Читаем без скачивания Повседневная жизнь в эпоху Людовика XIII - Эмиль Мань
Шрифт:
Интервал:
Закладка:
Блюда с яствами торжественной процессией являлись с кухни, их приносили слуги под чутким руководством дворецкого, выступавшего в роли метрдотеля. Блюда эти ставили по четырем углам стола, если он был квадратным, располагали, их кружком или по прямой линии – если круглым или прямоугольным. Каждая из трех до шести перемен блюд, из которых состояли в эпоху Людовика XIII парадные обеды и ужины, включала в себя четыре разных супа (обычно протертых); от четырех до тринадцати видов закусок; жаркое, прожаренное на сильном огне на противне (тоже в разных вариантах); соусы; легкие блюда, подаваемые перед десертом, и собственно десерты.
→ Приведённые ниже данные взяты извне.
-- ==== Sys2Proof/Tests/Slice0.lean ====
section
/-! SUPPORT. Tests on the vectors of spec/95_test_vectors.md and on worked examples of the rules, one step on a
small state each, and for every obligation with hypotheses a state and operands that meet them together
(`witness_…`). -/

namespace Sys2Proof.Tests

open Sys2Proof.Machine

/-- The parameters most vectors use: H = L = 1, PWR_ON = POL_NEG = 1, and the BASE of vector H8; where no levels
are listed, `dout` stays high and every cycle ticks. -/
def prm : Params where
  H := 1
  L := 1
  pwrOn := true
  polNeg := true
  base := 0x40000000
  freeDout := fun _ => true
  freeTick := fun _ => true
  H_pos := Nat.le_refl 1
  L_pos := Nat.le_refl 1

/-- Reset state with these levels coming on `dout` and `tick_ms`. -/
def atReset (dout tick : List Bool) : State :=
  { State.reset with env := { Env.start with dout := dout, tick := tick } }

/-- The state one cycle after `s`, with these pins driven by the host. -/
def after (p : HostPins) (s : State) : Option State := nextState (cycle prm (hostDoes p s))

/-- A running READ_RAW in its ready wait. -/
def waiting : State :=
  { atReset [true, true] [false, false] with
    st := .rw, stage := .raws, op := 1#4, n := 1#8, tmo := 2#16 }

/-- A running READ_RAW in the high phase of pulse `p`, with `c` cycles left. -/
def highPhase (p : BitVec 5) (c : Nat) : State :=
  { atReset [true] [false] with
    st := .hi, stage := .raws, op := 1#4, n := 1#8, tmo := 2#16, p := p, c := c, sck := true }

/-- A running READ_RAW in the low phase of pulse `p`, with `c` cycles left. -/
def lowPhase (p : BitVec 5) (c : Nat) : State :=
  { atReset [true] [false] with
    st := .lo, stage := .raws, op := 1#4, n := 1#8, tmo := 2#16, p := p, c := c }

/-- A running SAMPLE_AC in a delay of `d` ticks. -/
def delaying (stage : Stage) (d : BitVec 16) : State :=
  { atReset [true] [false] with
    st := .delay, stage := stage, op := 3#4, n := 2#8, dly := d,
    phase := if stage = .setn then .negative else .positive }

/-! ### Ill-formed terms (R73, R52, R57) -/

theorem test_wf_count_zero :
    (Instr.average 0#8).wf = false ∧ (Instr.sampleDc 0#8).wf = false ∧
    (Instr.sampleAc 0#8).wf = false ∧ (Instr.average 1#8).wf = true ∧
    (Instr.sampleDc 255#8).wf = true ∧ (Instr.sampleAc 2#8).wf = true := by decide

theorem test_both_strobes_refused : resolve prm (.port true true 2#4 0#32) = .error .bothStrobes := rfl

theorem test_bus_refuses :
    resolve prm (.memRead 0x40000004 2) = .error .busAccess ∧
    resolve prm (.memRead 0x40000005 4) = .error .busAccess ∧
    resolve prm (.memWrite 0x40000040 4 0#32) = .error .busAccess ∧
    resolve prm (.memWrite 0x3FFFFFFC 4 0#32) = .error .busAccess := ⟨rfl, rfl, rfl, rfl⟩

/-- H8, and the last word of the window. -/
theorem test_bus_addresses :
    resolve prm (.memRead 0x40000004 4) = .ok (.read idxStatus) ∧
    resolve prm (.memRead 0x40000008 4) = .ok (.read idxResult) ∧
    resolve prm (.memRead 0x40000020 4) = .ok (.read idxSettle) ∧
    resolve prm (.memWrite 0x4000003C 4 1#32) = .ok (.write 15#4 1#32) := ⟨rfl, rfl, rfl, rfl⟩

/-! ### Decoding: words written out from R70 and R77 (vectors E1 to E22) -/

theorem test_decode_nop : decode 0b00000000000000000000000000000000#32 = .cmd .nop := by decide

theorem test_decode_readRaw : decode 0b00000000000000000000000000000001#32 = .cmd .readRaw := by decide

theorem test_decode_average : decode 0b00000000000000001111111100000010#32 = .cmd (.average 255#8) := by
  decide

theorem test_decode_sampleDc : decode 0b00000000000000000000000100000011#32 = .cmd (.sampleDc 1#8) := by
  decide

theorem test_decode_sampleAc : decode 0b00000000000000000000001000010011#32 = .cmd (.sampleAc 2#8) := by
  decide

theorem test_decode_setphOff : decode 0b00000000000000000000000000000100#32 = .cmd .setphOff := by decide

theorem test_decode_setphPos : decode 0b00000000000000000000000000010100#32 = .cmd .setphPos := by decide

theorem test_decode_setphNeg : decode 0b00000000000000000000000000100100#32 = .cmd .setphNeg := by decide
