-- ==== Sys2Proof/Machine/Intake.lean ====
section
/-! DEFINITION. The value intake (R6 to R14): the scan, the heartbeat evaluation and the data-fault demand. -/

namespace Sys2Proof.Machine

/-! ## The slot as the host writes it (R1) -/

/-- The address of a slot's value word. -/
def valueAddr (i : Fin 64) : Nat := 0x040 + 2 * i.val

/-- The address of a slot's tag word. -/
def tagAddr (i : Fin 64) : Nat := 0x041 + 2 * i.val

/-- A tag's sequence number. -/
def tagSeq (w : Word) : BitVec 8 := w.truncate 8

/-- Qualities (R1). -/
inductive Quality where
  | valid | error | notAvailable
  deriving DecidableEq, Repr

/-- A tag's quality; the fourth code is taken as ERROR. -/
def tagQuality (w : Word) : Quality :=
  match bits w 8 2 with
  | 0 => .valid
  | 2 => .notAvailable
  | _ => .error

/-- The condition that an accepted quality gives (R8). -/
def Quality.condition : Quality → Condition
  | .valid => .good
  | .error => .error
  | .notAvailable => .notAvailable

/-! ## Slot records (R6, R7) -/

/-- A condition that ages out (R6). -/
def Condition.agesOut : Condition → Bool
  | .good | .error | .notAvailable => true
  | .never | .stale => false

/-- The record after an unchanged or discarded scan (R6, R7). -/
def SlotRec.aged (r : SlotRec) : SlotRec :=
  let age := min (r.age + 10) r.timeout
  { r with age := age, condition := if age = r.timeout ∧ r.condition.agesOut = true then .stale else r.condition }

/-- The record after an accepted reading (R7). -/
def SlotRec.accept (r : SlotRec) (tag value : Word) : SlotRec :=
  let q := tagQuality tag
  { r with
    lastSeq := tagSeq tag
    age := 0
    condition := q.condition
    accepted := if q = .valid then value else r.accepted }

/-- A slot takes a record, and the channels that read it follow (R40, R48, R49). -/
def State.changeSlot (s : State) (i : Fin 64) (r : SlotRec) (reading : Bool) : State :=
  (s.setSlot i r).forChannels (State.sourceEvent (.slot i) (s.slotRec i).condition r.condition reading)

/-- An unchanged or discarded scan of a slot; a transition into STALE sets the cause (R9). -/
def State.ageSlot (s : State) (i : Fin 64) : State :=
  let r := s.slotRec i
  let s' := if r.condition ≠ .stale ∧ r.aged.condition = .stale then s.raise .slotStale else s
  s'.changeSlot i r.aged false

/-- An accepted reading of a slot. -/
def State.acceptSlot (s : State) (i : Fin 64) (tag value : Word) : State :=
  s.changeSlot i ((s.slotRec i).accept tag value) (tagQuality tag == .valid)

/-- The reading of one slot: the tag, the value, the tag again (R6, R7), with the link accesses that land
between the readings; and whether the reading was accepted. -/
def State.readSlot (mid : List MidAccess) (s : State) (i : Fin 64) : State × Bool :=
  let t1 := s.readXm (tagAddr i)
  let s1 := s.accessesAt mid (2 * i.val)
  let value := s1.readXm (valueAddr i)
  let s2 := s1.accessesAt mid (2 * i.val + 1)
  let t2 := s2.readXm (tagAddr i)
  let r := s.slotRec i
  if r.type = .unused then (s2, false)
  else if tagSeq t1 ≠ r.lastSeq ∧ tagSeq t2 = tagSeq t1 ∧ tagQuality t2 = tagQuality t1 then
    (s2.acceptSlot i t1 value, true)
  else (s2.ageSlot i, false)

/-! ## The heartbeat (R10) -/

/-- The heartbeat timeout: that of slot 0 (R3). -/
def State.heartbeatTimeout (s : State) : Nat := (s.slotRec 0).timeout

/-- The heartbeat record after an accepted reading of slot 0. -/
def Heartbeat.accepted (h : Heartbeat) : Heartbeat :=
  if h.lost then (if h.restore = 0 then ⟨true, 0, 1⟩ else ⟨false, 0, 0⟩) else ⟨false, 0, 0⟩

/-- The heartbeat record after an unchanged or discarded scan of slot 0. -/
def Heartbeat.aged (h : Heartbeat) (timeout : Nat) : Heartbeat :=
  let age := min (h.age + 10) timeout
  if age = timeout then ⟨true, age, 0⟩ else { h with age := age }

/-- The heartbeat record changes, and mode control acts on a loss or a restoration (R161). -/
def State.setHeartbeat (s : State) (h : Heartbeat) : State :=
  let old := s.intake.heartbeat.lost
  let s' := s.withIntake { s.intake with heartbeat := h }
  if !old && h.lost then s'.enterLimp else if old && !h.lost then s'.leaveLimp else s'

/-- The heartbeat evaluation after slot 0 has been treated. -/
def State.evaluateHeartbeat (s : State) (accepted : Bool) : State :=
  s.setHeartbeat
    (if accepted then s.intake.heartbeat.accepted else s.intake.heartbeat.aged s.heartbeatTimeout)

/-! ## The data-fault demand (R14) -/

/-- A panel field names an item of the SLOT space without the page index. -/
def Page.names (p : Page) (i : Fin 64) : Bool :=
  p.fields.any fun f =>
    f.space.getD p.defaultSpace == .slot && !f.indexed && (f.base + f.displacement) % 65536 == i.val

/-- A slot is referenced. -/
def State.referenced (s : State) (i : Fin 64) : Bool :=
  (allChannels.any fun c => (s.enabledEntry c).any fun e => e.source == .slot i) ||
    (allLamps.any fun n => ((s.lampEntry n).bind LampEntry.link).any fun l => l.slot == i) ||
    (s.tables.panel.any fun t => t.pages.any fun p => p.names i)

/-- A referenced slot is in ERROR or STALE while a data-fault lamp is named. -/
def State.dataFaultNow (s : State) : Bool :=
  (s.tables.slots.bind SlotsTable.dataFaultLamp).isSome &&
    allSlots.any fun i =>
      ((s.slotRec i).condition == .error || (s.slotRec i).condition == .stale) && s.referenced i

/-- The demand is evaluated. -/
def State.evaluateDataFault (s : State) : State := s.withIntake { s.intake with dataFault := s.dataFaultNow }

/-! ## The scan -/

/-- One slot of the scan; slot 0 feeds the heartbeat. -/
def State.scanSlot (mid : List MidAccess) (s : State) (i : Fin 64) : State :=
  let r := s.readSlot mid i
  if i = 0 then r.1.evaluateHeartbeat r.2 else r.1

/-- A scan (R6). -/
def State.scan (s : State) (mid : List MidAccess) : State :=
  (allSlots.foldl (State.scanSlot mid) s).evaluateDataFault

/-- INTAKE_SCAN (R6). -/
def execIntakeScan (mid : List MidAccess) (s : State) : Host.Outcome State Fault Refusal :=
  .next (if s.mode.mode = .initial then s else s.scan mid)

/-- The slot's age reaches its timeout at the scan that comes, and the slot ages out. -/
def SlotRec.expires (r : SlotRec) : Bool :=
  r.type != .unused && r.condition.agesOut && decide (r.timeout ≤ r.age + 10)

/-- SLOT_STALE (R9, log 5): the slot ages out. The data-fault demand, which R14 evaluates at the end of a scan, is
evaluated here too (log 53). -/
def execSlotStale (i : Fin 64) (s : State) : Host.Outcome State Fault Refusal :=
  .next (if s.mode.mode ≠ .initial ∧ (s.slotRec i).expires = true then (s.ageSlot i).evaluateDataFault else s)

/-- HEARTBEAT_LOST (R10, log 5). -/
def execHeartbeatLost (s : State) : Host.Outcome State Fault Refusal :=
  .next (if s.mode.mode ≠ .initial ∧ s.intake.heartbeat.lost = false ∧
      s.heartbeatTimeout ≤ s.intake.heartbeat.age + 10 then s.evaluateHeartbeat false
    else s)

end Sys2Proof.Machine
end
Так, в качестве «второго» в нашем сегодняшнем понимании последовательно сменялись на тарелках один и тот же сорт мяса, зажаренного разными способами, или, скажем, утопающие в собственном (а значит не похожем по вкусу на другие) соку разные его сорта: называлось это блюдо «salmigondis», а представляло собою нечто вроде густого рагу из остатков свинины, говядины, баранины, – словом, набор всякой всячины, а именно таково – «мешанина» или «всякая всячина» – второе значение слова «salmigondis». Кроме того, разными способами готовились три или четыре каплуна (и это обеспечивало разнообразие вкусовой гаммы), а еще в емкостях внушительных размеров подавались уложенные высокой пирамидой либо несколько видов колбасных изделий, способных порадовать своим вкусом (окороки, белые сосиски для жарения, сардельки и так далее), которые обжоры времен Людовика XIII прозвали «allumettes a vin», что, конечно, можно было бы перевести как «спички к вину», но это никак не отразит зажигательного смысла оригинального выражения, либо – возвращаясь к столу нашего амфитриона – всевозможная дичь.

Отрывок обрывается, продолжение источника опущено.